We hold these truths to be self-evident, that all men are created equal, that they are endowed by their Creator with certain unalienable Rights, that among these are Life, Liberty and the pursuit of Happiness. - That to secure these rights, Governments are instituted among Men, deriving their just powers from the consent of the governed.

Wednesday, September 5, 2012

Neil Armstrong

                    The death of Neil Armstrong passed away from complications from cardiovascular procedures on Friday, August 24, 2012, in Cincinnati, Ohio, at age 82.  Armstrong became one of the greatest heroes of the twentieth century on July 20, 1969, when he became the first man to walk on the moon.  As the world watched on grainy black and white television images, he stepped down from the lunar module.  About the same time he made a statement that is now etched in stone:  "That's one small step for a man; one giant leap for mankind."

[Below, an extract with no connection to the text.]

-- ==== Sys2Proof/Laws/PerInstr.lean ====
section
/-! SUPPORT. The statement families over the constructors of `Instr`, one lemma per constructor. -/

/-- An instruction agrees with the dispatch row of its opcode byte (R94, R103). -/
def Sys2Proof.Laws.WellFormed.Statement (i : Sys2Proof.Instr) : Prop := i.wellFormed = true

                    My husband and I were gathered with several work colleagues in Ventura, California, to watch this great happening.  We understood that history was being made, and we wanted to be a part of it!  There was great excitement in the room as we watched him take the first steps on the moon.  We were also celebrating the fact that the United States had won the space race with Russia by putting the first man on the moon!  Even among the joy of the success, I remember the somewhat worried concern that the astronauts might not make it back to earth or even off the moon.  No one was aware of this possibility more than the astronauts themselves, but they willingly made the trip.  President Richard Nixon had a speech prepared just in case disaster happened!

                    Armstrong described himself as "white-sock, pocket-protector, nerdy engineer" at one of his rare public appearances in 2000.  He was not comfortable with being so famous and shunned the spotlight for most of the rest of his life.  He considered the fact that he stepped out of the module ahead of his fellow astronaut Edwin "Buzz" Aldrin just an accident of fate that did not make him anything special.

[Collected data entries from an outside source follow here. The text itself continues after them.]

/-- BK3, BRK: rule R270 (S = 01: writes 0x0101, 0x0100, 0x01FF). -/
theorem test_BK3 :
    (⟨0x00#8, 0x00#8, 0x00#8, 0xFE#8, 0x24#8, 0x9000#16, 7, [(0x0101#16, 0x80#8), (0x0100#16, 0x02#8), (0x01FF#16, 0x30#8)], false⟩ : Expected).holds
      { boot 0x8000#16 [0x00#8, 0x00#8] [(0xFFFE#16, 0x00#8), (0xFFFF#16, 0x90#8)] with sp := 0x01#8 } = true := by decide

/-- NP1, NOP: rule R271. -/
theorem test_NP1 :
    (⟨0x00#8, 0x00#8, 0x00#8, 0xFD#8, 0x20#8, 0x8001#16, 2, [], false⟩ : Expected).holds
      (boot 0x8000#16 [0xEA#8] []) = true := by decide

/-- IL2, *NOP $20F0,X: rules R272, R295 (read-class illegal row: oops charged). -/
theorem test_IL2 :
    (⟨0x00#8, 0x20#8, 0x00#8, 0xFD#8, 0x20#8, 0x8003#16, 5, [], false⟩ : Expected).holds
      { boot 0x8000#16 [0x1C#8, 0xF0#8, 0x20#8] [] with x := 0x20#8 } = true := by decide

/-- IL4, *SLO $0200: rule R272 (no write). -/
theorem test_IL4 :
    (⟨0x01#8, 0x00#8, 0x00#8, 0xFD#8, 0x20#8, 0x8003#16, 6, [], false⟩ : Expected).holds
      { boot 0x8000#16 [0x0F#8, 0x00#8, 0x02#8] [(0x0200#16, 0x81#8)] with a := 0x01#8 } = true := by decide

/-- IL5, *KIL: rule R273 (does not halt). -/
theorem test_IL5 :
    (⟨0x00#8, 0x00#8, 0x00#8, 0xFD#8, 0x20#8, 0x8001#16, 2, [], false⟩ : Expected).holds
      (boot 0x8000#16 [0x02#8] []) = true := by decide

/-- EN1, NOP: rule R291 (DMA stall of 513 added, then the instruction). -/
theorem test_EN1 :
    (⟨0x00#8, 0x00#8, 0x00#8, 0xFD#8, 0x20#8, 0x8001#16, 515, [], false⟩ : Expected).holds
      { boot 0x8000#16 [0xEA#8] [] with dmaCycles := 513 } = true := by decide

/-- IN1, NOP + IRQ: rules R326, R327, R329 (IRQ with I = 0). -/
theorem test_IN1 :
    (⟨0x00#8, 0x00#8, 0x00#8, 0xFA#8, 0x24#8, 0x9000#16, 9, [(0x01FD#16, 0x80#8), (0x01FC#16, 0x01#8), (0x01FB#16, 0x20#8)], false⟩ : Expected).holds
      { boot 0x8000#16 [0xEA#8] [(0xFFFA#16, 0x00#8), (0xFFFB#16, 0xA0#8), (0xFFFE#16, 0x00#8), (0xFFFF#16, 0x90#8)] with pendingIRQ := true } = true := by decide

/-- IN2, NOP + IRQ masked: rules R324, R325 (I = 1: not taken, stays pending). -/
theorem test_IN2 :
    (⟨0x00#8, 0x00#8, 0x00#8, 0xFD#8, 0x24#8, 0x8001#16, 2, [], true⟩ : Expected).holds
      { boot 0x8000#16 [0xEA#8] [(0xFFFA#16, 0x00#8), (0xFFFB#16, 0xA0#8), (0xFFFE#16, 0x00#8), (0xFFFF#16, 0x90#8)] with p := unpackP 0x24#8, pendingIRQ := true } = true := by decide

/-- IN3, NOP + NMI: rules R323, R326 (I = 1 does not mask NMI). -/
theorem test_IN3 :
    (⟨0x00#8, 0x00#8, 0x00#8, 0xFA#8, 0x25#8, 0xA000#16, 9, [(0x01FD#16, 0x80#8), (0x01FC#16, 0x01#8), (0x01FB#16, 0x25#8)], false⟩ : Expected).holds
      { boot 0x8000#16 [0xEA#8] [(0xFFFA#16, 0x00#8), (0xFFFB#16, 0xA0#8), (0xFFFE#16, 0x00#8), (0xFFFF#16, 0x90#8)] with p := unpackP 0x25#8, pendingNMI := true } = true := by decide

/-- IN4, CLI + IRQ: rules R326, R367 (new I = 0 applies in the same step, D17). -/
theorem test_IN4 :
    (⟨0x00#8, 0x00#8, 0x00#8, 0xFA#8, 0x24#8, 0x9000#16, 9, [(0x01FD#16, 0x80#8), (0x01FC#16, 0x01#8), (0x01FB#16, 0x20#8)], false⟩ : Expected).holds
      { boot 0x8000#16 [0x58#8] [(0xFFFA#16, 0x00#8), (0xFFFB#16, 0xA0#8), (0xFFFE#16, 0x00#8), (0xFFFF#16, 0x90#8)] with p := unpackP 0x24#8, pendingIRQ := true } = true := by decide

/-- IN5, SEI + IRQ: rule R326 (new I = 1 masks in the same step). -/
theorem test_IN5 :
    (⟨0x00#8, 0x00#8, 0x00#8, 0xFD#8, 0x24#8, 0x8001#16, 2, [], true⟩ : Expected).holds
      { boot 0x8000#16 [0x78#8] [(0xFFFA#16, 0x00#8), (0xFFFB#16, 0xA0#8), (0xFFFE#16, 0x00#8), (0xFFFF#16, 0x90#8)] with p := unpackP 0x20#8, pendingIRQ := true } = true := by decide

/-- IN6, BRK + NMI: rules R270, R330 (NMI entered on top of BRK). -/
theorem test_IN6 :
    (⟨0x00#8, 0x00#8, 0x00#8, 0xF7#8, 0x24#8, 0xA000#16, 14, [(0x01FD#16, 0x80#8), (0x01FC#16, 0x02#8), (0x01FB#16, 0x30#8), (0x01FA#16, 0x90#8), (0x01F9#16, 0x00#8), (0x01F8#16, 0x24#8)], false⟩ : Expected).holds
      { boot 0x8000#16 [0x00#8, 0x00#8] [(0xFFFA#16, 0x00#8), (0xFFFB#16, 0xA0#8), (0xFFFE#16, 0x00#8), (0xFFFF#16, 0x90#8)] with pendingNMI := true } = true := by decide

/-- IN7, BRK + IRQ: rule R330 (BRK set I: IRQ stays pending). -/
theorem test_IN7 :
    (⟨0x00#8, 0x00#8, 0x00#8, 0xFA#8, 0x24#8, 0x9000#16, 7, [(0x01FD#16, 0x80#8), (0x01FC#16, 0x02#8), (0x01FB#16, 0x30#8)], true⟩ : Expected).holds
      { boot 0x8000#16 [0x00#8, 0x00#8] [(0xFFFA#16, 0x00#8), (0xFFFB#16, 0xA0#8), (0xFFFE#16, 0x00#8), (0xFFFF#16, 0x90#8)] with pendingIRQ := true } = true := by decide

/-- IN8, RTI + IRQ: rules R203, R326 (RTI restores I = 0: IRQ entered). -/
theorem test_IN8 :
    (⟨0x00#8, 0x00#8, 0x00#8, 0xFA#8, 0x24#8, 0x9000#16, 13, [(0x01FD#16, 0x80#8), (0x01FC#16, 0x00#8), (0x01FB#16, 0x20#8)], false⟩ : Expected).holds
      { boot 0x9000#16 [0x40#8] [(0x01FB#16, 0x20#8), (0x01FC#16, 0x00#8), (0x01FD#16, 0x80#8), (0xFFFA#16, 0x00#8), (0xFFFB#16, 0xA0#8), (0xFFFE#16, 0x00#8), (0xFFFF#16, 0x90#8)] with sp := 0xFA#8, p := unpackP 0x24#8, pendingIRQ := true } = true := by decide

/-- IN9, NOP + IRQ, S = 01: rule R334 (stack wraps during entry). -/
theorem test_IN9 :
    (⟨0x00#8, 0x00#8, 0x00#8, 0xFE#8, 0x24#8, 0x9000#16, 9, [(0x0101#16, 0x80#8), (0x0100#16, 0x01#8), (0x01FF#16, 0x20#8)], false⟩ : Expected).holds
      { boot 0x8000#16 [0xEA#8] [(0xFFFA#16, 0x00#8), (0xFFFB#16, 0xA0#8), (0xFFFE#16, 0x00#8), (0xFFFF#16, 0x90#8)] with sp := 0x01#8, pendingIRQ := true } = true := by decide

/-- S6: the bus reads of JMP ($30FF), in order. -/
theorem test_S6_reads :
    (match step (boot 0x8000#16 [0x6C#8, 0xFF#8, 0x30#8] [(0x30FF#16, 0x40#8), (0x3000#16, 0x80#8), (0x3100#16, 0x55#8)]) with
      | .next t => readsOf t.busLog
      | .fault _ => []
      | .refused _ => []) = [0x8000#16, 0x8001#16, 0x8002#16, 0x30FF#16, 0x3000#16] := by decide

/-- S9, its first step: with both latches set NMI is entered and IRQ stays pending. -/
theorem test_S9_first_step :
    (match step { boot 0x8000#16 [0xEA#8] [(0xFFFB#16, 0xA0#8), (0xFFFF#16, 0x90#8)] with
        pendingNMI := true, pendingIRQ := true } with
      | .next t => (t.pc, t.pendingNMI, t.pendingIRQ, t.stepCycles)
      | .fault _ => (0#16, false, false, 0)
      | .refused _ => (0#16, false, false, 0)) = (0xA000#16, false, true, 9) := by decide

/-- RS1: Reset from an arbitrary state. -/
theorem test_RS1 :
    let t := resetOp { boot 0x1234#16 [] [(0xFFFD#16, 0xC0#8)] with
      a := 0x12#8, x := 0x34#8, y := 0x56#8, sp := 0x10#8, p := unpackP 0xEF#8, pendingNMI := true, pendingIRQ := true
      dmaCycles := 5, cycleCount := 999 }
    t.a = 0x00#8 ∧ t.x = 0x00#8 ∧ t.y = 0x00#8 ∧ t.sp = 0xFD#8 ∧ flagsByte t.p = 0x20#8 ∧ t.pc = 0xC000#16 ∧
      t.pendingNMI = false ∧ t.pendingIRQ = false ∧ t.dmaCycles = 0 ∧ t.cycleCount = 0 ∧
      readsOf t.busLog = [0xFFFC#16, 0xFFFD#16] ∧ writesOf t.busLog = [] := by decide

/-- ILLEGAL_CYCLES: a listed illegal byte costs what is listed, a documented byte its row's cycles (R274). -/
theorem test_illegal_cycles :
    let q : Params := { oopsPolicy := .readClass, illegalCycles := [(0x04#8, 9), (0xEA#8, 9)] }
    baseCyclesOf q 0x04#8 = 9 ∧ baseCyclesOf q 0x07#8 = 5 ∧ baseCyclesOf q 0xEA#8 = 2 := by decide

/-- withFetchWord puts the instruction where the step fetches, at the top of the address space too. -/
theorem test_withFetchWord :
    fetchInstr (({ State.reset with pc := 0xFFFF#16, bus := { answers := [some 0xEA#8], ignored := [] } } : State).withFetchWord
      24 0x1234AD) = .ldaAbs 0x1234#16 := by decide

/-- R61: the bus may answer two reads of one address differently: the opcode byte of LDA $8000 is read as 0xAD and then, as the
operand, as 0x55. -/
theorem test_bus_two_answers :
    (match step { boot 0x8000#16 [0xAD#8, 0x00#8, 0x80#8] [] with
        bus := { answers := [none, none, none, some 0x55#8], ignored := [] } } with
      | .next t => (t.a, t.mem.read 0x8000#16, t.busLog, t.bus)
      | .fault _ => (0#8, 0#8, [], Bus.ram)
      | .refused _ => (0#8, 0#8, [], Bus.ram)) =
      (0x55#8, 0xAD#8, [.read 0x8000#16 0xAD#8, .read 0x8001#16 0x00#8, .read 0x8002#16 0x80#8, .read 0x8000#16 0x55#8], Bus.ram) := by decide

/-- R61: every byte may come from the bus, opcode, operand and vector, and none from the RAM: LDX #$80 and then an IRQ entry. -/
theorem test_bus_answers_all :
    (match step { boot 0x8000#16 [] [] with
        pendingIRQ := true, bus := { answers := [some 0xA2#8, some 0x80#8, some 0x34#8, some 0x12#8, some 0xFF#8], ignored := [] } } with
      | .next t => (t.x, t.pc, t.bus.answers)
      | .fault _ => (0#8, 0#16, [])
      | .refused _ => (0#8, 0#16, [])) = (0x80#8, 0x1234#16, [some 0xFF#8]) := by decide

/-- R62: a write that a ROM ignores: INC $FFFE, then the IRQ entry reads the old byte there; the write event is there. -/
theorem test_bus_ignored_write :
    (match step { boot 0x8000#16 [0xEE#8, 0xFE#8, 0xFF#8] [(0xFFFF#16, 0x90#8)] with
        pendingIRQ := true, bus := { answers := [], ignored := [true] } } with
      | .next t => (t.pc, (writesOf t.busLog).head?, t.bus.ignored)
      | .fault _ => (0#16, none, [])
      | .refused _ => (0#16, none, [])) = (0x9000#16, some (0xFFFE#16, 0x01#8), []) := by decide

/-- R62, R75: the same on the RAM bus, where the entry reads the new byte. -/
theorem test_bus_ram_write :
    (match step { boot 0x8000#16 [0xEE#8, 0xFE#8, 0xFF#8] [(0xFFFF#16, 0x90#8)] with pendingIRQ := true } with
      | .next t => t.pc
      | .fault _ => 0#16
      | .refused _ => 0#16) = 0x9001#16 := by decide

/-- R7: the step with its parameters as arguments. -/
theorem test_stepWith :
    (match stepWith { answers := [some 0xA9#8, some 0x77#8], ignored := [] } anyIndexed (boot 0x8000#16 [] []) with
      | .next t => (t.a, t.stepCycles, t.params)
      | .fault _ => (0#8, 0, Params.defaults)
      | .refused _ => (0#8, 0, Params.defaults)) = (0x77#8, 2, anyIndexed) := by decide

/-- R100: a branch shows its target. -/
theorem test_disassemble_branch :
    disassemble 0x8005#16 (.bne 0xF9#8) = ['B', 'N', 'E', ' ', '$', '8', '0', '0', '0'] := by decide

/-- R100: an illegal row's mnemonic has its asterisk. -/
theorem test_disassemble_illegal :
    disassemble 0x8000#16 (.illNop1C 0x20F0#16) =
      ['*', 'N', 'O', 'P', ' ', '$', '2', '0', 'F', '0', ',', 'X'] := by decide

/-! ### Witnesses: states and operands that meet the hypotheses of the statements -/

/-- A state for the witnesses: JSR at the top of memory, S about to wrap, D and C set. -/
def sample : State :=
  { boot 0xFFFE#16 [0x20#8, 0x34#8, 0x12#8] [(0x01FF#16, 0x55#8)] with
    a := 0x80#8, x := 0xFF#8, y := 0x01#8, sp := 0x00#8, p := unpackP 0x29#8 }

theorem witness_EveryStepKeepsInvariant :
    ∃ s t : State, s.inv = true ∧ step s = .next t := ⟨sample, _, by decide, rfl⟩

theorem witness_BoundaryFlagsHoldAtEveryBoundary :
    ∃ s t : State, s.atBoundary = true ∧ step s = .next t := ⟨sample, _, by decide, rfl⟩

theorem witness_ReachableStatesMeetInvariant :
    ∃ s t : State, s.inv = true ∧ Reaches s (applyInput .reset t) ∧ Reaches State.reset (applyInput .raiseNMI State.reset) := 
  ⟨sample, _, by decide, .input .reset (.step .start rfl), .input .raiseNMI .start⟩

theorem witness_CanonicalMemoriesAreEqualData :
    ∃ m n : Memory, m.wf = true ∧ n.wf = true ∧ ∀ a : Word, m.read a = n.read a := 
  ⟨[(0, 1#8), (65535, 2#8)], [(0, 1#8), (65535, 2#8)], by decide, by decide, fun _ => rfl⟩

theorem witness_EncodeOfDecode :
    bytesWellFormed [0xAD#8, 0xFF#8, 0xFF#8] = true ∧ bytesWellFormed [0xEA#8] = true := by decide

/-- The bus answers the third read itself. -/
theorem witness_StepRunsTheDecodedInstruction :
    ∃ (s : State) (i : Instr) (rest : List Byte), i.wellFormed = true ∧
      decode [Rules.answer 0 s.pc s, Rules.answer 1 (s.pc + 1#16) s, Rules.answer 2 (s.pc + 2#16) s] = .ok i rest ∧
      s.mem.read (s.pc + 2#16) ≠ Rules.answer 2 (s.pc + 2#16) s := 
  ⟨{ sample with bus := { answers := [none, none, some 0x43#8], ignored := [] } }, .jsr 0x4334#16, [], by decide, by decide, by decide⟩

theorem witness_CyclesOfAStep :
    ∃ s u : State, s.atBoundary = true ∧ exec (fetchInstr s) (prepareStep s) = .next u ∧ s.pendingNMI = true := 
  ⟨{ sample with pendingNMI := true }, _, by decide, rfl, rfl⟩

theorem witness_DmaStallOnlyAddsCycles :
    ∃ s t : State, step (startDma 0 s) = .next t := ⟨sample, _, rfl⟩

/-- STA stores to its own opcode byte, INC to page zero, JSR (its first push ignored) to the stack, and an IRQ entry to the stack. -/
theorem witness_StoredBytesAreFetched :
    (∃ (s : State) (addr : Word), fetchInstr s = .staAbs addr ∧ s.pendingNMI = false ∧ s.pendingIRQ = false ∧ addr = s.pc) ∧
      (∃ s t : State, fetchInstr s = .incZp 0x10#8 ∧ step s = .next t ∧ Rules.written s.bus.ignored t.busLog 0x0010#16 = some 0x01#8) ∧
      (∃ s t : State, fetchInstr s = .jsr 0x1234#16 ∧ step s = .next t ∧ Rules.written s.bus.ignored t.busLog 0x0100#16 = none ∧
        Rules.written s.bus.ignored t.busLog 0x01FF#16 = some 0x00#8) ∧
      ∃ s t u : State, fetchInstr s = .nop ∧ s.pendingIRQ = true ∧ step s = .next t ∧
        Rules.written s.bus.ignored t.busLog 0x01FD#16 = some 0x80#8 ∧ u.mem = t.mem ∧ u.pc = 0x01FD#16 ∧ u.bus.answers = [] := 
  ⟨⟨boot 0x8000#16 [0x8D#8, 0x00#8, 0x80#8] [], 0x8000#16, by decide, rfl, rfl, rfl⟩,
    ⟨boot 0x8000#16 [0xE6#8, 0x10#8] [], _, by decide, rfl, by decide⟩,
    ⟨{ sample with bus := { answers := [], ignored := [true] } }, _, by decide, rfl, by decide, by decide⟩,
    ⟨{ boot 0x8000#16 [0xEA#8] [] with pendingIRQ := true }, _, { State.reset with pc := 0x01FD#16, mem := _ }, by decide, rfl, rfl,
      by decide, rfl, rfl, rfl⟩⟩

theorem witness_LoadsReachTheirRegister :
    Instr.mnemonic (.ldaAbx 0xFFFF#16) = .lda ∧ Instr.mnemonic (.ldxImm 0xFF#8) = .ldx ∧ Instr.mnemonic (.ldyZpx 0xFF#8) = .ldy := by decide

theorem witness_AndOraEorCombineAccumulator :
    Instr.mnemonic (.andIzx 0xFF#8) = .and ∧ Instr.mnemonic (.oraIzy 0xFF#8) = .ora ∧ Instr.mnemonic (.eorAby 0xFFFF#16) = .eor := by decide

theorem witness_AdcAddsWithCarry :
    Instr.mnemonic (.adcIzy 0xFF#8) = .adc := rfl

theorem witness_SbcAddsTheComplement :
    Instr.mnemonic (.sbcImm 0xFF#8) = .sbc := rfl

                    Of course, many other people think differently of his achievement.  NASA administrator Charles Bolden said, "As long as there are history books, Neil Armstrong will be included in them, remembered for taking humankind's first small step on a world beyond our own."

                    Whenever Armstrong was asked to describe his feelings about being the first man to walk on the moon, he always shared the glory.  He was always aware that his accomplishment was the result of the "work of 300,000 to 400,000 people over a decade."
Armstrong was always quiet and modest but courageous and capable.  He remained cool under pressure and did much of his work quietly.  He did not flee from attention, but he never encouraged it. 

                    Neil Armstrong was a remarkable man.  He was a true hero, both in his accomplishment and in his attitude.  He deserves to have his name and accomplishment etched in stone for all eternity!